I have a pt who came in on 10/02/15 for a BP check visit and the provider used a dx of "Pregnancy complicated by transient hypertension." 
This pt delivered on 09/26/15.

My question is what final character would I use? Would I use unspecified or would I use the final character for the trimester when the complication developed? 

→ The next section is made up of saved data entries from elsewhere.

-- ==== Sys2Proof/Laws/Memory.lean ====
section
/-!
SUPPORT. Laws of memory: what reading after writing gives, and that every memory operation keeps the canonical form
(20_memory.md R84, R96, R101).
-/
namespace Sys2Proof.Machine

/-! ## The list -/

theorem risingFrom_weaken {j k : Nat} (m : List Host.Cell) (h : j ≤ k) (hm : risingFrom k m = true) : risingFrom j m = true := by
  cases m with
  | nil => rfl
  | cons c m =>
    simp only [risingFrom, Bool.and_eq_true, decide_eq_true_eq] at hm ⊢
    exact ⟨by omega, hm.2⟩

theorem rising_of_risingFrom {k : Nat} (m : List Host.Cell) (h : risingFrom k m = true) : rising m = true := by
  cases m with
  | nil => rfl
  | cons c m => simp only [risingFrom, Bool.and_eq_true] at h; exact h.2

/-- An inserted key reads as its byte. -/
theorem lookup_insert_same (k : Nat) (v : Byte) (m : List Host.Cell) : lookup k (insert k v m) = some v := by
  induction m with
  | nil => simp [insert, lookup]
  | cons c m ih =>
    obtain ⟨k', v'⟩ := c
    simp only [insert]
    split
    · simp [lookup]
    · split
      · simp [lookup]
      · simp_all [lookup]

/-- Inserting a key leaves the others. -/
theorem lookup_insert_other (j k : Nat) (v : Byte) (m : List Host.Cell) (h : j ≠ k) :
    lookup j (insert k v m) = lookup j m := by
  induction m with
  | nil => simp only [insert, lookup]; split <;> simp_all
  | cons c m ih =>
    obtain ⟨k', v'⟩ := c
    simp only [insert]
    split
    · simp only [lookup]
      split
      · rename_i h1 h2
        simp [show j < k' by omega]
      · simp
    · split
      · subst_vars
        simp only [lookup]
        split <;> simp_all
      · simp only [lookup, ih]

theorem risingFrom_insert (j k : Nat) (v : Byte) (m : List Host.Cell) (hj : j < k) (hm : risingFrom j m = true) :
    risingFrom j (insert k v m) = true := by
  induction m generalizing j with
  | nil => simp [insert, risingFrom, hj]
  | cons c m ih =>
    obtain ⟨k', v'⟩ := c
    simp only [risingFrom, Bool.and_eq_true, decide_eq_true_eq] at hm
    simp only [insert]
    split
    · simp_all [risingFrom]
    · split
      · subst_vars; simp [risingFrom, hm.2, hj]
      · simp only [risingFrom, Bool.and_eq_true, decide_eq_true_eq]
        exact ⟨hm.1, ih k' (by omega) hm.2⟩

/-- Inserting keeps the keys rising. -/
theorem rising_insert (k : Nat) (v : Byte) (m : List Host.Cell) (hm : rising m = true) : rising (insert k v m) = true := by
  cases m with
  | nil => rfl
  | cons c m =>
    obtain ⟨k', v'⟩ := c
    simp only [rising] at hm
    simp only [insert]
    split
    · simp_all [rising, risingFrom]
    · split
      · subst_vars; exact hm
      · exact risingFrom_insert k' k v m (by omega) hm

/-- The cells of the list after an insertion are the old ones and the new one. -/
theorem all_insert (p : Host.Cell → Bool) (k : Nat) (v : Byte) (m : List Host.Cell) (hp : p (k, v) = true)
    (hm : m.all p = true) : (insert k v m).all p = true := by
  induction m with
  | nil => simp [insert, hp]
  | cons c m ih =>
    obtain ⟨k', v'⟩ := c
    simp only [List.all_cons, Bool.and_eq_true] at hm
    simp only [insert]
    split
    · simp [hp, hm.1, hm.2]
    · split
      · simp [hp, hm.2]
      · simp only [List.all_cons, Bool.and_eq_true]; exact ⟨hm.1, ih hm.2⟩

theorem risingFrom_erase (j k : Nat) (m : List Host.Cell) (hm : risingFrom j m = true) : risingFrom j (erase k m) = true := by
  induction m generalizing j with
  | nil => rfl
  | cons c m ih =>
    obtain ⟨k', v'⟩ := c
    have hm' := hm
    simp only [risingFrom, Bool.and_eq_true, decide_eq_true_eq] at hm
    simp only [erase]
    split
    · exact hm'
    · split
      · exact risingFrom_weaken m (by omega) hm.2
      · simp only [risingFrom, Bool.and_eq_true, decide_eq_true_eq]; exact ⟨hm.1, ih k' hm.2⟩

/-- Erasing keeps the keys rising. -/
theorem rising_erase (k : Nat) (m : List Host.Cell) (hm : rising m = true) : rising (erase k m) = true := by
  cases m with
  | nil => rfl
  | cons c m =>
    obtain ⟨k', v'⟩ := c
    simp only [rising] at hm
    simp only [erase]
    split
    · exact hm
    · split
      · exact rising_of_risingFrom m hm
      · exact risingFrom_erase k' k m hm

theorem all_erase (p : Host.Cell → Bool) (k : Nat) (m : List Host.Cell) (hm : m.all p = true) :
    (erase k m).all p = true := by
  induction m with
  | nil => rfl
  | cons c m ih =>
    obtain ⟨k', v'⟩ := c
    have hm' := hm
    simp only [List.all_cons, Bool.and_eq_true] at hm
    simp only [erase]
    split
    · exact hm'
    · split
      · exact hm.2
      · simp only [List.all_cons, Bool.and_eq_true]; exact ⟨hm.1, ih hm.2⟩

theorem risingFrom_filter (j : Nat) (p : Host.Cell → Bool) (m : List Host.Cell) (hm : risingFrom j m = true) :
    risingFrom j (m.filter p) = true := by
  induction m generalizing j with
  | nil => rfl
  | cons c m ih =>
    obtain ⟨k', v'⟩ := c
    simp only [risingFrom, Bool.and_eq_true, decide_eq_true_eq] at hm
    rw [List.filter_cons]
    split
    · simp only [risingFrom, Bool.and_eq_true, decide_eq_true_eq]; exact ⟨hm.1, ih k' hm.2⟩
    · exact ih j (risingFrom_weaken m (by omega) hm.2)

/-- Keeping some cells keeps the keys rising. -/
theorem rising_filter (p : Host.Cell → Bool) (m : List Host.Cell) (hm : rising m = true) : rising (m.filter p) = true := by
  induction m with
  | nil => rfl
  | cons c m ih =>
    obtain ⟨k', v'⟩ := c
    simp only [rising] at hm
    rw [List.filter_cons]
    split
    · exact risingFrom_filter k' p m hm
    · exact ih (rising_of_risingFrom m hm)

/-! ## Addresses -/

/-- A key is below the size of memory. -/
theorem cellKey_lt (a : Addr) : cellKey a < 2 ^ 20 := by
  unfold cellKey
  have := a.isLt
  split <;> omega

/-- An address's key as a number. -/
theorem toNat_cellKey (a : Addr) : (BitVec.ofNat 20 (cellKey a)).toNat = cellKey a := by
  rw [BitVec.toNat_ofNat, Nat.mod_eq_of_lt (cellKey_lt a)]

/-- The key of a key's address is the key itself. -/
theorem cellKey_cellKey (a : Addr) : cellKey (BitVec.ofNat 20 (cellKey a)) = cellKey a := by
  have h : cellKey (BitVec.ofNat 20 (cellKey a)) =
      if 0xB8000 ≤ cellKey a ∧ cellKey a < 0xC0000 then 0xB8000 + cellKey a % 0x4000 else cellKey a := by
    rw [cellKey, toNat_cellKey]
  rw [h]
  unfold cellKey
  split
  · rw [if_pos (by omega)]; omega
  · rfl

/-- The backing of a key's address is that of the address. -/
theorem backing_cellKey (r : Nat) (a : Addr) : backing r (BitVec.ofNat 20 (cellKey a)) = backing r a := by
  unfold backing
  rw [toNat_cellKey]
  unfold cellKey
  split
  · rw [if_pos (by omega)]
  · rfl

/-! ## The state's memory -/

/-- A stored byte reads back, wherever memory can be written (20_memory.md R84, R101). -/
theorem State.peek_poke_same (s : State) (a b : Addr) (v : Byte) (hk : cellKey b = cellKey a)
    (ha : backing s.params.ramSize a ≠ .rom) : (s.poke a v).peek b = v := by
  simp only [State.peek, State.poke, if_neg ha, hk, lookup_insert_same, Option.getD_some]

/-- A store leaves every other byte (20_memory.md R101). -/
theorem State.peek_poke_other (s : State) (a b : Addr) (v : Byte) (hk : cellKey b ≠ cellKey a) :
    (s.poke a v).peek b = s.peek b := by
  unfold State.poke
  split
  · rfl
  · simp only [State.peek, lookup_insert_other _ _ _ _ hk]

/-- A store to ROM or to an unclaimed address is dropped (20_memory.md R84). -/
theorem State.poke_rom (s : State) (a : Addr) (v : Byte) (ha : backing s.params.ramSize a = .rom) : s.poke a v = s := by
  simp [State.poke, ha]

/-- Reading does not look at the trace. -/
@[simp] theorem State.peek_log (s : State) (r : BusReq) (b : Byte) (k : Nat) (a : Addr) : (s.log r b k).peek a = s.peek a := rfl

/-- Where no handler of the host answers, a read gives the block's byte and changes nothing (20_memory.md R94). -/
theorem State.physRead_internal (s : State) (a : Addr) (h : s.externalAt a = false) : s.physRead a = (s.peek a, s) := by
  simp [State.physRead, h]

/-- Where no handler of the host answers, a write changes the block's byte. -/
theorem State.physWrite_internal (s : State) (a : Addr) (v : Byte) (h : s.externalAt a = false) :
    s.physWrite a v = s.poke a v := by
  simp [State.physWrite, h]

/-- RAM and video memory are no handler's. -/
theorem State.externalAt_backed (s : State) (a : Addr) (h : backing s.params.ramSize a ≠ .rom) : s.externalAt a = false := by
  simp [State.externalAt, h]

/-- A read leaves the block's memory. -/
@[simp] theorem State.peek_physRead (s : State) (a b : Addr) : (s.physRead a).2.peek b = s.peek b := by simp [State.peek]

/-- A write leaves every byte but its own. -/
theorem State.peek_physWrite_other (s : State) (a b : Addr) (v : Byte) (h : cellKey b ≠ cellKey a) :
    (s.physWrite a v).peek b = s.peek b := by
  unfold State.physWrite
  split
  · rfl
  · exact s.peek_poke_other a b v h

/-- Completing an instruction leaves memory. -/
@[simp] theorem State.peek_retire (s : State) (c : Cpu) (a : Addr) : (s.retire c).peek a = s.peek a := rfl

/-- Completing an instruction with a transfer leaves memory. -/
@[simp] theorem State.peek_transfer (s : State) (c : Cpu) (a : Addr) : (s.transfer c).peek a = s.peek a := rfl

/-- The cell of a store may stand in the list. -/
theorem Cell.wf_stored (r : Nat) (a : Addr) (v : Byte) (h : backing r a ≠ .rom) : Cell.wf r (cellKey a, v) = true := by
  have hk := cellKey_lt a
  simp [Cell.wf, cellKey_cellKey, backing_cellKey, h]
  omega

/-- A store keeps the canonical form. -/
theorem Memory.wf_poke (s : State) (a : Addr) (v : Byte) (h : Memory.wf s.params.ramSize s.mem = true) :
    Memory.wf s.params.ramSize (s.poke a v).mem = true := by
  unfold State.poke
  split
  · exact h
  · rename_i hb
    simp only [Memory.wf, Bool.and_eq_true] at h ⊢
    exact ⟨rising_insert _ _ _ h.1, all_insert _ _ _ _ (Cell.wf_stored _ a v hb) h.2⟩

/-- A load keeps the canonical form. -/
theorem Memory.wf_load (s : State) (a : Addr) (v : Byte) (h : Memory.wf s.params.ramSize s.mem = true) :
    Memory.wf s.params.ramSize (s.load a v).mem = true := by
  simp only [Memory.wf, Bool.and_eq_true] at h
  unfold State.load
  split
  · simp only [Memory.wf, Bool.and_eq_true]
    exact ⟨rising_erase _ _ h.1, all_erase _ _ _ h.2⟩
  · rename_i hb
    simp only [Memory.wf, Bool.and_eq_true]
    refine ⟨rising_insert _ _ _ h.1, all_insert _ _ _ _ ?_ h.2⟩
    simp only [Cell.wf, cellKey_lt, cellKey_cellKey, backing_cellKey, decide_true, Bool.true_and, Bool.not_eq_true',
      Bool.and_eq_false_iff, decide_eq_false_iff_not]
    by_cases hr : backing s.params.ramSize a = .rom
    · exact .inr fun hv => hb ⟨hr, hv⟩
    · exact .inl hr

/-- What a reset keeps of memory is in canonical form. -/
theorem Memory.wf_keepRom (r : Nat) (m : List Host.Cell) (h : Memory.wf r m = true) : Memory.wf r (keepRom r m) = true := by
  simp only [Memory.wf, Bool.and_eq_true, keepRom] at h ⊢
  refine ⟨rising_filter _ _ h.1, ?_⟩
  have h2 := h.2
  rw [List.all_eq_true] at h2 ⊢
  intro x hx
  exact h2 x (List.mem_filter.mp hx).1

end Sys2Proof.Machine
end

I read the guidelines but I do not see where they specify this unless I missed it. Any help is greatly appreciated! Thank you!


----------



## Bready (Oct 13, 2015)

*Pregnancy complicated by transient hypertension-PT DELIVERED*

ok, physician states "pregnancy complicated by transient hypertension" but he is speaking in the past tense here as she is  no longer pregnant and is coming in postpartum for a blood pressure check to see if her transient hypertension has resolved.  what was her blood pressure--elevated or normal?  
Look at Z01.30--encounter for examination of blood pressure w/o abnormal findings and Z01.31 with abnormal findings and code the abnormality.  And maybe Z39.2--encounter for routine postpartum follow up.


----------



## Coder07 (Oct 13, 2015)

Yes, that is where I am confused the pt is no longer pregnant.The pt's BP at visit is 140/88.
Would it be appropriate to use Z01.30 or Z01.31 even though this was a complication that occurred during the pregnancy? I was wondering if it would be appropriate to just use the hypertension dx I10 or if the provider does not like the I10 dx would R03.0 "Elevated blood-pressure reading, without diagnosis of hypertension" be okay to use?although my gut says no to both I10 and R03.0 

Now in the guidelines under "Pregnancy-related complications after 6 week period" it says "Chapter 15 codes may also be used to describe pregnancy related complications after the peripartum or postpartum period if the provider documents that a condition is pregnancy related". Now I know my visit is not after 6 weeks but this lets me know that this code should okay to use but I am confused on what final character to use.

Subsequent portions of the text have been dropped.